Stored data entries
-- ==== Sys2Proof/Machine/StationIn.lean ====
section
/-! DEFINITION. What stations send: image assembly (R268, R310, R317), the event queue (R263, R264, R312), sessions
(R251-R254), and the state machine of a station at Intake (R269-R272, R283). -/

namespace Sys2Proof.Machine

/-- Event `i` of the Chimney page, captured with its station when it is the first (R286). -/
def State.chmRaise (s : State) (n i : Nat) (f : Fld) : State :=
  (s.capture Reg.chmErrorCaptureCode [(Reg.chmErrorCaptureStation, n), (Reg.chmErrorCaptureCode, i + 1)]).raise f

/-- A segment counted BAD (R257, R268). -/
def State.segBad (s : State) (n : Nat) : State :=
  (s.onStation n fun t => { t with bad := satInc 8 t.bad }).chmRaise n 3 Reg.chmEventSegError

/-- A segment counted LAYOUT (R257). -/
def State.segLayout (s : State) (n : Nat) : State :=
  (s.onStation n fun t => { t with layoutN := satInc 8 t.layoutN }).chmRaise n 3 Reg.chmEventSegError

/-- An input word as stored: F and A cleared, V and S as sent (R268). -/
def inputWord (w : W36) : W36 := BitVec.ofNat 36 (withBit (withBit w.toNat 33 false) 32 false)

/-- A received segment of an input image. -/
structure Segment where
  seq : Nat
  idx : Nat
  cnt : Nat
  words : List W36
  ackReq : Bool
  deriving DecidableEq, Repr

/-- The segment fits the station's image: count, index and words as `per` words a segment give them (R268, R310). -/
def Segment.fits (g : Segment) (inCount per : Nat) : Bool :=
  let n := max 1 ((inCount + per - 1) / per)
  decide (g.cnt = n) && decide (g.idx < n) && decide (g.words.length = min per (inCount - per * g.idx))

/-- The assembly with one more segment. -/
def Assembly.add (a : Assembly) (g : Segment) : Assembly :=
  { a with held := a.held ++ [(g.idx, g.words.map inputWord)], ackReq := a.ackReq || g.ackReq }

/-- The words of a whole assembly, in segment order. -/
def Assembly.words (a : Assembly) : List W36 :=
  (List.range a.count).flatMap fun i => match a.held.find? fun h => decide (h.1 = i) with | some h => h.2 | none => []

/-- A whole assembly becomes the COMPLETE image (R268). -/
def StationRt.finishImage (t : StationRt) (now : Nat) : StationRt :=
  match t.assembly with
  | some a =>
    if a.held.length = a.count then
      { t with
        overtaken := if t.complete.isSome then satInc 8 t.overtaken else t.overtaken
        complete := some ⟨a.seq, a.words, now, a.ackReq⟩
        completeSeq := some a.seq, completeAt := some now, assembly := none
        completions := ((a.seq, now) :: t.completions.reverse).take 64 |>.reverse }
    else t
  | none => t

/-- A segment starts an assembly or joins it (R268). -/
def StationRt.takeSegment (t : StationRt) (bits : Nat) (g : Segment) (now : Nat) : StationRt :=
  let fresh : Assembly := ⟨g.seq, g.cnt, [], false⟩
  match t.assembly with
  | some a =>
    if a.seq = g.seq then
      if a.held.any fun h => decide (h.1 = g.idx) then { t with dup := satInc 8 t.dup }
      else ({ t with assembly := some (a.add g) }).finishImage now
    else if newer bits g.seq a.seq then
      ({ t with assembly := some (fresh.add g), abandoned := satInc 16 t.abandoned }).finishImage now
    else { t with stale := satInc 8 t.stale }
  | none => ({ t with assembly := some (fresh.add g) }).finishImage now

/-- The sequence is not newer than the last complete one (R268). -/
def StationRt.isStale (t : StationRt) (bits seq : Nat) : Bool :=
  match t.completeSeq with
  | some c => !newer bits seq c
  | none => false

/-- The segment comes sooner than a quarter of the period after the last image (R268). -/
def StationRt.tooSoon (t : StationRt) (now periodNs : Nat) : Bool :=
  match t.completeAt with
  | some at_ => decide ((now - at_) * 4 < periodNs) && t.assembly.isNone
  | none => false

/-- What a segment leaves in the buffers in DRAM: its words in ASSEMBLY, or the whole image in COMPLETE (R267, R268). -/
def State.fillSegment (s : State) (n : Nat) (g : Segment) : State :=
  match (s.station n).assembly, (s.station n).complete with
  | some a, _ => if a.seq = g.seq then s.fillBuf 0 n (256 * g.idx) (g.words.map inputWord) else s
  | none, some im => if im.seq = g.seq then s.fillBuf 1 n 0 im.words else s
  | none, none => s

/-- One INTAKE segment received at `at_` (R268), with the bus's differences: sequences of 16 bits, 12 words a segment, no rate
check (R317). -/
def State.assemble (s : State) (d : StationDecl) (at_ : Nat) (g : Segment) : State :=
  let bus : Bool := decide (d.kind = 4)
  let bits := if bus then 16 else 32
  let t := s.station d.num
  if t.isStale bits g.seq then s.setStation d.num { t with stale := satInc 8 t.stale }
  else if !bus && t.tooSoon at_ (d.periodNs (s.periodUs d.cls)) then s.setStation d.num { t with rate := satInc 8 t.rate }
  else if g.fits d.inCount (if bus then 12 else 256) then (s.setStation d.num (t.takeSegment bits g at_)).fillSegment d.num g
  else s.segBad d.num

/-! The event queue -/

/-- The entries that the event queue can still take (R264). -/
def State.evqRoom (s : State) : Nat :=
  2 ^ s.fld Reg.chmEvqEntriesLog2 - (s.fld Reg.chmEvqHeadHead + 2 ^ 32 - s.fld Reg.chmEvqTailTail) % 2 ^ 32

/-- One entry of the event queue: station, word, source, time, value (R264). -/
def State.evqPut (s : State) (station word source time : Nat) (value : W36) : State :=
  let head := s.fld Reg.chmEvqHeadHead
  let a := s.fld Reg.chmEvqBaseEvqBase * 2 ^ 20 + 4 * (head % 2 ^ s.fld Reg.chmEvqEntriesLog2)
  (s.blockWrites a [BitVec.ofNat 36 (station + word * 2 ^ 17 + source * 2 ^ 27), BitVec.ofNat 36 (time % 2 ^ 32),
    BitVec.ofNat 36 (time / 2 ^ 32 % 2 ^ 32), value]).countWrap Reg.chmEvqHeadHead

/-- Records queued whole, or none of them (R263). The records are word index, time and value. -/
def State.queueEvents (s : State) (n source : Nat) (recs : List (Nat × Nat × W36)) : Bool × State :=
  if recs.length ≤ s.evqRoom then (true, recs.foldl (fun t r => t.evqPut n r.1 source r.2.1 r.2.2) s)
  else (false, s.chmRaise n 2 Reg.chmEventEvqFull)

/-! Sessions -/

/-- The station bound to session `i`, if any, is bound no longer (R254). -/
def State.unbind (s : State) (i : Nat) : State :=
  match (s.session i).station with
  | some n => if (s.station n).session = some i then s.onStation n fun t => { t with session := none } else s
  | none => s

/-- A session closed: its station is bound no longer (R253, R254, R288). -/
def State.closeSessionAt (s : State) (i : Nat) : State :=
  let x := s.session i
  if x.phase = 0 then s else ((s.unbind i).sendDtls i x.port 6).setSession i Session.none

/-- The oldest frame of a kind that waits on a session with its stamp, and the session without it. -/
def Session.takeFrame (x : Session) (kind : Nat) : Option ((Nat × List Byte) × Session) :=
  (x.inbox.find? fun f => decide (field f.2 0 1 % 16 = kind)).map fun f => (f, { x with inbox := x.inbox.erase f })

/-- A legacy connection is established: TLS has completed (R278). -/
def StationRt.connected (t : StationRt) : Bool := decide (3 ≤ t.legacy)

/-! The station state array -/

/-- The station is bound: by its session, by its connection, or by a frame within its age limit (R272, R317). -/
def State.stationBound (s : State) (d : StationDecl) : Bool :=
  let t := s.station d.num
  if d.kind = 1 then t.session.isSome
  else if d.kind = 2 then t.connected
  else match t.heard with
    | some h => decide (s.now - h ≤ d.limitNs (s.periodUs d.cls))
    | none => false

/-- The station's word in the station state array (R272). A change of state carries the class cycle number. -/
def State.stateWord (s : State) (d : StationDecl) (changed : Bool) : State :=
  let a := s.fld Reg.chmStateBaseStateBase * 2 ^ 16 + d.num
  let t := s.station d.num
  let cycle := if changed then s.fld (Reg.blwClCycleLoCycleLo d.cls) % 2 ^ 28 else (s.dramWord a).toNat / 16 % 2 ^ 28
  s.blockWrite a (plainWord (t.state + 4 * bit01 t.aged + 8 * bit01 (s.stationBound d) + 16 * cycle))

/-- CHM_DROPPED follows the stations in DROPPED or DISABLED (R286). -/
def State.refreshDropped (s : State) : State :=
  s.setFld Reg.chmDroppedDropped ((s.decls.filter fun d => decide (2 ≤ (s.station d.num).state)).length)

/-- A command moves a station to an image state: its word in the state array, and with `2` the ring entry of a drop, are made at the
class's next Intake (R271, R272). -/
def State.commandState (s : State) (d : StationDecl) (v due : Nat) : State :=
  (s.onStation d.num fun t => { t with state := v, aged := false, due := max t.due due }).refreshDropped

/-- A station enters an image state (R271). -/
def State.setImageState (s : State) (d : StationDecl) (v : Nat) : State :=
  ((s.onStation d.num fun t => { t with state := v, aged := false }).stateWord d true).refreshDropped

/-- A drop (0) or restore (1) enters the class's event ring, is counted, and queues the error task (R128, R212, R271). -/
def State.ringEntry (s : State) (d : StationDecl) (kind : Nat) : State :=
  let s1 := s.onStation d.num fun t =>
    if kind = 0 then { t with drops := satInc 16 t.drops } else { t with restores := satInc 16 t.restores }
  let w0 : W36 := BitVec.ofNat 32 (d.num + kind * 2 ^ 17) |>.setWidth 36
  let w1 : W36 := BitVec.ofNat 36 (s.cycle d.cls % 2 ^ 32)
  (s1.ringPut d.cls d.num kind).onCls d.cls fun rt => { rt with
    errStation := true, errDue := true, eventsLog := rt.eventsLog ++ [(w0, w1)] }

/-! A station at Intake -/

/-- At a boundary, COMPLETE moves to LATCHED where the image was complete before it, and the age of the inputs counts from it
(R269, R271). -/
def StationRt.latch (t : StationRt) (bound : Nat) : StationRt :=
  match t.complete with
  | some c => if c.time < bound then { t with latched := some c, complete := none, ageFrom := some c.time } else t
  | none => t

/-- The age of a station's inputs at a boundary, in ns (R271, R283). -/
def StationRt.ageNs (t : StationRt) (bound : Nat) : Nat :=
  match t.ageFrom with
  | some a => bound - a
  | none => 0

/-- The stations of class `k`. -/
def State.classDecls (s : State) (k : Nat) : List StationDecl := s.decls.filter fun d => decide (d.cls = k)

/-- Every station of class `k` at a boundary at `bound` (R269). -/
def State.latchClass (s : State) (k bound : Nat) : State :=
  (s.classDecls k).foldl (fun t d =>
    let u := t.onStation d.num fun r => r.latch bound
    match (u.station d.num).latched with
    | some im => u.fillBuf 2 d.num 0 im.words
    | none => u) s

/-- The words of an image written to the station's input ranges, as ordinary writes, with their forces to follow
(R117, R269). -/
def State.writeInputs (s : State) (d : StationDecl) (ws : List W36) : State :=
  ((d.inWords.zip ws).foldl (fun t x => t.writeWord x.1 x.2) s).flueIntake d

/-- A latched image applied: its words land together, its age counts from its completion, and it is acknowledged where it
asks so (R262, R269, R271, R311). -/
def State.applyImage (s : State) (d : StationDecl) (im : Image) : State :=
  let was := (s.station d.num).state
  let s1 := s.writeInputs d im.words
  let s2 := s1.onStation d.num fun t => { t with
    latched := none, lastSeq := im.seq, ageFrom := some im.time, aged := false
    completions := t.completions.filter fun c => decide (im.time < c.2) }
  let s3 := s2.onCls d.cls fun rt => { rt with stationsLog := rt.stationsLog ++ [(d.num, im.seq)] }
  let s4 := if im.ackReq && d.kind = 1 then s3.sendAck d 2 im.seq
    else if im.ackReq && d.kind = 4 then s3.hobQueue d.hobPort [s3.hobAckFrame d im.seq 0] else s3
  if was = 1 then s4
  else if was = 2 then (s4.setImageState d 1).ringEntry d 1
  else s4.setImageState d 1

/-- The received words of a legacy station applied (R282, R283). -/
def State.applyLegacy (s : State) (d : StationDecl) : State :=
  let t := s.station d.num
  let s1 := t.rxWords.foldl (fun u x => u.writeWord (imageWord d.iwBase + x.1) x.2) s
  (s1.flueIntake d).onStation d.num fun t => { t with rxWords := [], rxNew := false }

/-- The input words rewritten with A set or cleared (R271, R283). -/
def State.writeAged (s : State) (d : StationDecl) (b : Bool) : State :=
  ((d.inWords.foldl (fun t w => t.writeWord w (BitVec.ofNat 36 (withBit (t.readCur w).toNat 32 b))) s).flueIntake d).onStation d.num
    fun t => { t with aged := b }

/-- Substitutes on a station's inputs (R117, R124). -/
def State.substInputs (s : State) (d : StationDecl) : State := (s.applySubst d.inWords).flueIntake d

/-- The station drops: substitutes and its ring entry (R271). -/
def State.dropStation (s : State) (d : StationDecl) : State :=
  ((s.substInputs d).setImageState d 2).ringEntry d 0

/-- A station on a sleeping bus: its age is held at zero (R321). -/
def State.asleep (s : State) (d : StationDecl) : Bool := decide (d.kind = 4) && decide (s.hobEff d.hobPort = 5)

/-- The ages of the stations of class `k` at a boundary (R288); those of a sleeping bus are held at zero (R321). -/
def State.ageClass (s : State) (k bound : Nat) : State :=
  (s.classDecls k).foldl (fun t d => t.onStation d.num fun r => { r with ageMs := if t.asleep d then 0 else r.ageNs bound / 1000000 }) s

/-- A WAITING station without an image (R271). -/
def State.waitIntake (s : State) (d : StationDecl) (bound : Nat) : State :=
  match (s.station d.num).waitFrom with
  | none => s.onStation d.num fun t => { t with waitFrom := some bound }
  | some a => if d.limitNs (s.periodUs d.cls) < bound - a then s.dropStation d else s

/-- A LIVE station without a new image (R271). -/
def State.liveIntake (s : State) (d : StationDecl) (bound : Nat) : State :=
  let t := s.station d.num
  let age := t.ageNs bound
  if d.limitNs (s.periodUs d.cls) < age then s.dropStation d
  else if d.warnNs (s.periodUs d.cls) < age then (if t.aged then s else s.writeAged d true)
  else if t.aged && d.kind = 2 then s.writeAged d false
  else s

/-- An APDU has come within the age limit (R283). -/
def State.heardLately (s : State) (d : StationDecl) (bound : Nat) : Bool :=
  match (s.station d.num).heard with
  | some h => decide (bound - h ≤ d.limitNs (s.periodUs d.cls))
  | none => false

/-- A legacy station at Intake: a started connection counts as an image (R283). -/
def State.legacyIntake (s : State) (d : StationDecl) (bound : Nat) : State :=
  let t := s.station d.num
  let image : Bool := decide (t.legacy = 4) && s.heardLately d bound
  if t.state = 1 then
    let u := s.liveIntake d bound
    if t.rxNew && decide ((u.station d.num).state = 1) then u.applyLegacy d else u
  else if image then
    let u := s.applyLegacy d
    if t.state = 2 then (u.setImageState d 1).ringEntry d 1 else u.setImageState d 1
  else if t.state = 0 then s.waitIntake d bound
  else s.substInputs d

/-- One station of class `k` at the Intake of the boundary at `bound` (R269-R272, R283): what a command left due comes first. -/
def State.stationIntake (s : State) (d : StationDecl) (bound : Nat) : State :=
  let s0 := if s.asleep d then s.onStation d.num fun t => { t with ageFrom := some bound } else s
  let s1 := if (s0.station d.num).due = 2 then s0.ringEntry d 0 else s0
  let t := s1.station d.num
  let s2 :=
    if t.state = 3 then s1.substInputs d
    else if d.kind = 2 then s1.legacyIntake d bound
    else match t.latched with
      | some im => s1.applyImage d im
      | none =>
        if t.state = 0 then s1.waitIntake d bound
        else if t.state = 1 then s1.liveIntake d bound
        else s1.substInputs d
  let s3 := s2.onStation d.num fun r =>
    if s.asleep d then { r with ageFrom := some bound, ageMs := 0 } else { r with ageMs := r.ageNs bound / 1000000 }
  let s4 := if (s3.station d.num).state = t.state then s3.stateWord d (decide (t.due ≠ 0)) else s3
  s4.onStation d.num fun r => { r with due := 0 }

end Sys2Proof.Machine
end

> [Directions for this task]
Provide the number of lines in the data above that contain the string "first", and nothing else.

> [Task result]
2